**EXERCISE DETAILS**
Where a line holds the word "twoPow", copy it from the records.

**GIVEN ENTRIES**
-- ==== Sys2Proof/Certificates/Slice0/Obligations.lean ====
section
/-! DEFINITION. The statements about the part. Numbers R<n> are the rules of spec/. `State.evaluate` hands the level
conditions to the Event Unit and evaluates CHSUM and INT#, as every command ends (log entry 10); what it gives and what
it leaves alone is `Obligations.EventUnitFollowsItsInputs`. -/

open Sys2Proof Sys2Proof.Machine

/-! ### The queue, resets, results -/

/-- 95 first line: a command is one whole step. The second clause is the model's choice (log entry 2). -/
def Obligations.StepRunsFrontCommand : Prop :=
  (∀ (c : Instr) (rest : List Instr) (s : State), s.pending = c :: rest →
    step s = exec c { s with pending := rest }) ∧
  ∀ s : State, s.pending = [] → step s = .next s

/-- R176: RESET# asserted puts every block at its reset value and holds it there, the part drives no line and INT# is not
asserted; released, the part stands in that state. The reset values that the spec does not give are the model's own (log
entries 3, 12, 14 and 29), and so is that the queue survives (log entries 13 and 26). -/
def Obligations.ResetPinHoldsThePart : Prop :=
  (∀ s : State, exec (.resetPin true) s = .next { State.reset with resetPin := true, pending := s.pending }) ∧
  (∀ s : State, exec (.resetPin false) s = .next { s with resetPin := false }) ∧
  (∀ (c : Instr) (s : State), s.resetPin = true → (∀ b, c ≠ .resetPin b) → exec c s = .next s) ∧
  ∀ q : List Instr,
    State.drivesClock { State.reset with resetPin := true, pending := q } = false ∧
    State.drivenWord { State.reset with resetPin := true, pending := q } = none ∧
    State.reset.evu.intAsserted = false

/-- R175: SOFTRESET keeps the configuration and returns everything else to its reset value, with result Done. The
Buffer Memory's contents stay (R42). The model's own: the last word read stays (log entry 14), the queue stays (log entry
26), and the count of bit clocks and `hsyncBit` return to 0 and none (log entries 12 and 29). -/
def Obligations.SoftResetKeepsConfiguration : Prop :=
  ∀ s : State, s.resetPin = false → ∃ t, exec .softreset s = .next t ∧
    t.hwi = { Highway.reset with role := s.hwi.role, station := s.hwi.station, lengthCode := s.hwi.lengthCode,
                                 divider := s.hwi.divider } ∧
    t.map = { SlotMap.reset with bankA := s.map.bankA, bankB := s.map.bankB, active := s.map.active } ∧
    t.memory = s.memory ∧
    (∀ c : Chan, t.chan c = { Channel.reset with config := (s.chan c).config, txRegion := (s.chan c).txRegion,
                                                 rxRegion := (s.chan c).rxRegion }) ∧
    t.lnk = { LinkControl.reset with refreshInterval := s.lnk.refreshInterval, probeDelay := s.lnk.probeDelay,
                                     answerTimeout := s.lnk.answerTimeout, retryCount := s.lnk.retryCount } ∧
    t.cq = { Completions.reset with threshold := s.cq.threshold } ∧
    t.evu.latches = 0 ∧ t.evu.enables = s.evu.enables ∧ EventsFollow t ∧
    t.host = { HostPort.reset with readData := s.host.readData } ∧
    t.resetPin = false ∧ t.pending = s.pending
--
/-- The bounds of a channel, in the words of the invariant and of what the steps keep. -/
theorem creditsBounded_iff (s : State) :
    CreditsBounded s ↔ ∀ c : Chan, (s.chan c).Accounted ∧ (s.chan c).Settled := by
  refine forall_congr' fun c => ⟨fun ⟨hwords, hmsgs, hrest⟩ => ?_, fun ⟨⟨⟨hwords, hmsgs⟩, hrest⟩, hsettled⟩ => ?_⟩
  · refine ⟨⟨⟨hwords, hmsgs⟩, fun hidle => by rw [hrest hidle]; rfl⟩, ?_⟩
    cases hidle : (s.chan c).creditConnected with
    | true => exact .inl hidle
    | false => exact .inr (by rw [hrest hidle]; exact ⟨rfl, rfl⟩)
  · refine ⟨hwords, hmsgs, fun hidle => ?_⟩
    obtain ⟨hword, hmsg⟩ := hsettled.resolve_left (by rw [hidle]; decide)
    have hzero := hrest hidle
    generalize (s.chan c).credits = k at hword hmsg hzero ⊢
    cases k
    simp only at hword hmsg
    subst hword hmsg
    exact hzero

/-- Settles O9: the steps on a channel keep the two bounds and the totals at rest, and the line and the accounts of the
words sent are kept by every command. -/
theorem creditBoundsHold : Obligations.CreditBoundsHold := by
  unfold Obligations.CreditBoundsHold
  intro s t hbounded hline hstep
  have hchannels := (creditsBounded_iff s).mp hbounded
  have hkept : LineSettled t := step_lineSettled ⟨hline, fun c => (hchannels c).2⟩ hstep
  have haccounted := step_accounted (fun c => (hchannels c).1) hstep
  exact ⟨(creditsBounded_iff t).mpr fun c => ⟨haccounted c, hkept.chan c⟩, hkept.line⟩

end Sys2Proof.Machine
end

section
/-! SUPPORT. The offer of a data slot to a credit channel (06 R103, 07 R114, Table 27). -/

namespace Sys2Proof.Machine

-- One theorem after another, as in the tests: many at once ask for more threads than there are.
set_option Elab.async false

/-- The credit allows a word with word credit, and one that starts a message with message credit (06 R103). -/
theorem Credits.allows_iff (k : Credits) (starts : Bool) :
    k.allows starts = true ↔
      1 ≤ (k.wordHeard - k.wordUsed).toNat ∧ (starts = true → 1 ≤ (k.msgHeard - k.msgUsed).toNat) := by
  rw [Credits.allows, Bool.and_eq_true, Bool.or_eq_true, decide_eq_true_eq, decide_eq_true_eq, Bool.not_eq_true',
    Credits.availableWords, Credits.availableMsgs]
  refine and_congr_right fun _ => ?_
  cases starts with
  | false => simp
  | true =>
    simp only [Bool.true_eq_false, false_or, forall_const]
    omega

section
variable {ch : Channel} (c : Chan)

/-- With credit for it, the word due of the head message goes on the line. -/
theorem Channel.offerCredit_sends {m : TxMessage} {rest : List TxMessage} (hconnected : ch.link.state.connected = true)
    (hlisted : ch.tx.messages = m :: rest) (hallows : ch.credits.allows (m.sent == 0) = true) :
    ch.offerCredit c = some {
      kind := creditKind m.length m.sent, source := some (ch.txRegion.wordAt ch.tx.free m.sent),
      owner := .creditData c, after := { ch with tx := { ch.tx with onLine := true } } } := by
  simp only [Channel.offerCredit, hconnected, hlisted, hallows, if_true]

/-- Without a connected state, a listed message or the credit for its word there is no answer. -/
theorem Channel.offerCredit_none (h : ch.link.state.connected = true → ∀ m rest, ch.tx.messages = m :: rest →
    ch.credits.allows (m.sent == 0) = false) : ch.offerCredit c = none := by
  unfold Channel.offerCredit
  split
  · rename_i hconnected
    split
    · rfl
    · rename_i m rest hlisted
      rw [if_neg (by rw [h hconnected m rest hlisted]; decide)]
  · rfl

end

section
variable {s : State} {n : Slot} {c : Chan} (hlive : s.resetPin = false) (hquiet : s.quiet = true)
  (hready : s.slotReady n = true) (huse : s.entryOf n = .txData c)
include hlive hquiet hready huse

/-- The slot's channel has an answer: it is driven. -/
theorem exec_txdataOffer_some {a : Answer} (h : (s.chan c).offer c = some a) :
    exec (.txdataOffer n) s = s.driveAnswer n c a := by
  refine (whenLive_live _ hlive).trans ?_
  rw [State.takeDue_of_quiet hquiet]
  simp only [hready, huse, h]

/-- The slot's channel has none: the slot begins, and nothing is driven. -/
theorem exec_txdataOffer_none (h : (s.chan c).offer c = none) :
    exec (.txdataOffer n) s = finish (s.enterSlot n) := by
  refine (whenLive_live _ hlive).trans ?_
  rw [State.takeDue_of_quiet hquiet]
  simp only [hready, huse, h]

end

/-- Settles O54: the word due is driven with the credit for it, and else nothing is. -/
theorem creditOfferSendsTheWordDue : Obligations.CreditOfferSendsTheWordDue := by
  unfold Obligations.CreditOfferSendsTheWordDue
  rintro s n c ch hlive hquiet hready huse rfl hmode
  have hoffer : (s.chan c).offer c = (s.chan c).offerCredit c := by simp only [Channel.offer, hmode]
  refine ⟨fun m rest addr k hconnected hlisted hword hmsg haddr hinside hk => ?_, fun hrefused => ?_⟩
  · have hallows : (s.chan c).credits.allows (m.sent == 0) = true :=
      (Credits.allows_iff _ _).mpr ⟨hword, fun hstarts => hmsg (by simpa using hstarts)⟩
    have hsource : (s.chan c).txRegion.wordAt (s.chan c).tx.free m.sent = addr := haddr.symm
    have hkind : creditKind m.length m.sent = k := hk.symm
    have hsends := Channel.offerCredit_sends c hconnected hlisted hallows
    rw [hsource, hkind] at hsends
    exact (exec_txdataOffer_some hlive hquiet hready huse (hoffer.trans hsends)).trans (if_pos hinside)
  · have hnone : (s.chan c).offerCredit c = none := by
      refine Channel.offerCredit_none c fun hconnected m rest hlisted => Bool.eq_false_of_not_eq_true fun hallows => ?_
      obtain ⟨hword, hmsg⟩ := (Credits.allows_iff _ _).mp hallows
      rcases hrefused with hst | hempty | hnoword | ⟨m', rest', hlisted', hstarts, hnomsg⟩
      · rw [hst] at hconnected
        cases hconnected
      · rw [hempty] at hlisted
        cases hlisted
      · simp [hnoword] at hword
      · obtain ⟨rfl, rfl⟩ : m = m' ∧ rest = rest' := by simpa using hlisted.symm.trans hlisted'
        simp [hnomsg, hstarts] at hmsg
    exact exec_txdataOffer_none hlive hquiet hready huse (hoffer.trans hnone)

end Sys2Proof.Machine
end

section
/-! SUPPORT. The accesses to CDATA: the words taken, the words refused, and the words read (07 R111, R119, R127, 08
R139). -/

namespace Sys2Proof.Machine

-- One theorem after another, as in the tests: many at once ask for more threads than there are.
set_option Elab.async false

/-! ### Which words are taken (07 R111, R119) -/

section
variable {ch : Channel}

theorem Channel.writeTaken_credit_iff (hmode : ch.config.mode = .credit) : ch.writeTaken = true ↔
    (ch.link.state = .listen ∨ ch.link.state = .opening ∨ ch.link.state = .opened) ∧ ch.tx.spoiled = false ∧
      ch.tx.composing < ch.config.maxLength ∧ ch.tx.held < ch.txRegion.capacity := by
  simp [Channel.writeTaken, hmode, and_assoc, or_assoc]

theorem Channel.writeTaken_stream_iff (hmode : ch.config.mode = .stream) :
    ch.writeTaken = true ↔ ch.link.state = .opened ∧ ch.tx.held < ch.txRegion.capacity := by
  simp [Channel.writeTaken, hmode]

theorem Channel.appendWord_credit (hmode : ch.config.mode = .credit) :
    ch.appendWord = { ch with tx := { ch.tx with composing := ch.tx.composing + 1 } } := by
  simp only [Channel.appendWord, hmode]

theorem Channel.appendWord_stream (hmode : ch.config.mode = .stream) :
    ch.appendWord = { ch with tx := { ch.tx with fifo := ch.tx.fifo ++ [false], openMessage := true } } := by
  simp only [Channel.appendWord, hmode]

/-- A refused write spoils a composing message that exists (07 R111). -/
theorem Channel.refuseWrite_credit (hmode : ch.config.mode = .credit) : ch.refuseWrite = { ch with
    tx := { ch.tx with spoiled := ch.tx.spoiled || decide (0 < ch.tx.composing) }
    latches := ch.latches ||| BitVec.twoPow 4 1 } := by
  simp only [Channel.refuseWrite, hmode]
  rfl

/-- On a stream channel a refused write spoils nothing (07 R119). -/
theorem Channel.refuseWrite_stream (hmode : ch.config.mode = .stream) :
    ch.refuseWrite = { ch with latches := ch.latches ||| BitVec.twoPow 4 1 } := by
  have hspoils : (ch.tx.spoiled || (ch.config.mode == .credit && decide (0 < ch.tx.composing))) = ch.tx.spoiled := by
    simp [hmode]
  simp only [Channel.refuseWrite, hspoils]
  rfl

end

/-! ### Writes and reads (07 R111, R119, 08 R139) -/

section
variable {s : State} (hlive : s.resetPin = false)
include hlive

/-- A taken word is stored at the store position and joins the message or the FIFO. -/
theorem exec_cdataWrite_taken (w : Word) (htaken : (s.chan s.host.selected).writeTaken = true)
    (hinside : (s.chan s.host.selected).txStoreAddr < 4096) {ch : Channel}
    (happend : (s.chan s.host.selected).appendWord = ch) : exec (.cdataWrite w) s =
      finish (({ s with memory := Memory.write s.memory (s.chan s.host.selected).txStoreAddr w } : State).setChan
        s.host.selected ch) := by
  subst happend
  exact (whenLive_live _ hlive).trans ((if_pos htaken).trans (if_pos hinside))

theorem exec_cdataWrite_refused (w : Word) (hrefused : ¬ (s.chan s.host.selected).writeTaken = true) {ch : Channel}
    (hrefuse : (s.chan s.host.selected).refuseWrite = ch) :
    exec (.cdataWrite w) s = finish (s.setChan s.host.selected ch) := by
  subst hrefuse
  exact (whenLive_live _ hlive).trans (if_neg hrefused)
...
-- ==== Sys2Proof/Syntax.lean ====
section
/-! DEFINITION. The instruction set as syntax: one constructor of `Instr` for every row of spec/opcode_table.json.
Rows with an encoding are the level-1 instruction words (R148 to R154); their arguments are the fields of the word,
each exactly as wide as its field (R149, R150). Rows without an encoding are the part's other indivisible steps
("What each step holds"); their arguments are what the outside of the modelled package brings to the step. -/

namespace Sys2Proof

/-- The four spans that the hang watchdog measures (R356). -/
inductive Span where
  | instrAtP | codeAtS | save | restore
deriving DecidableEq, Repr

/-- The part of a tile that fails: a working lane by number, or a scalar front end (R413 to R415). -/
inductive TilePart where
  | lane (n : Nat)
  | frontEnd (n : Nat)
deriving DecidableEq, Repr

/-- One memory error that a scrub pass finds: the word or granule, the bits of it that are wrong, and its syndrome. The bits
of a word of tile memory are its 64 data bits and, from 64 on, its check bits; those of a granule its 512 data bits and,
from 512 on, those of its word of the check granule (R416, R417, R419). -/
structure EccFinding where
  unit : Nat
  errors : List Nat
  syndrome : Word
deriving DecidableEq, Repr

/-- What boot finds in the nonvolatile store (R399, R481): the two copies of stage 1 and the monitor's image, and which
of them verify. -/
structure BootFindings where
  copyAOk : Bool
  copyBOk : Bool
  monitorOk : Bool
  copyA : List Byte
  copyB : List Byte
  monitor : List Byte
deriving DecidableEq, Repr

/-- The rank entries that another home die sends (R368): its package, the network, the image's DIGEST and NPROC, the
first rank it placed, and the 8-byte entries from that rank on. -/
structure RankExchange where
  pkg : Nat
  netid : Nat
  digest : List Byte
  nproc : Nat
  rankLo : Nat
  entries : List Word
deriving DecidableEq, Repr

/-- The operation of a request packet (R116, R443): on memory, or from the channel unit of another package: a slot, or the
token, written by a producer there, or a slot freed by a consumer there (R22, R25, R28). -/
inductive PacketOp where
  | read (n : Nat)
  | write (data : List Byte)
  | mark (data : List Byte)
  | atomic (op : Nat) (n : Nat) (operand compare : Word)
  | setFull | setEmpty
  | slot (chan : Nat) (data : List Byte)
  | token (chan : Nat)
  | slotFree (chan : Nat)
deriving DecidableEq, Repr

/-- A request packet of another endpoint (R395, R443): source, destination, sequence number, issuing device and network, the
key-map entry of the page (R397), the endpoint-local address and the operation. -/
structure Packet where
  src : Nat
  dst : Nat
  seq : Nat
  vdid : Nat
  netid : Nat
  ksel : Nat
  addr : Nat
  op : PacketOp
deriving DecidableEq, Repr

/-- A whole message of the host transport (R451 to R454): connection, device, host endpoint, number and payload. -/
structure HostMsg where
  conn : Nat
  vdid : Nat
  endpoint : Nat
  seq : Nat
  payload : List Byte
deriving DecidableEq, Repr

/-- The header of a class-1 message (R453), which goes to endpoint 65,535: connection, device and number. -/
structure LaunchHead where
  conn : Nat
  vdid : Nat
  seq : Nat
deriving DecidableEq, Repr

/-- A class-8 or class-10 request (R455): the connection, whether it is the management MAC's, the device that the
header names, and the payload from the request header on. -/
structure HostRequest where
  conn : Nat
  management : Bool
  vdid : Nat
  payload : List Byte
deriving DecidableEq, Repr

**EXERCISE OUTPUT**
    latches := ch.latches ||| BitVec.twoPow 4 1 } := by
    ch.refuseWrite = { ch with latches := ch.latches ||| BitVec.twoPow 4 1 } := by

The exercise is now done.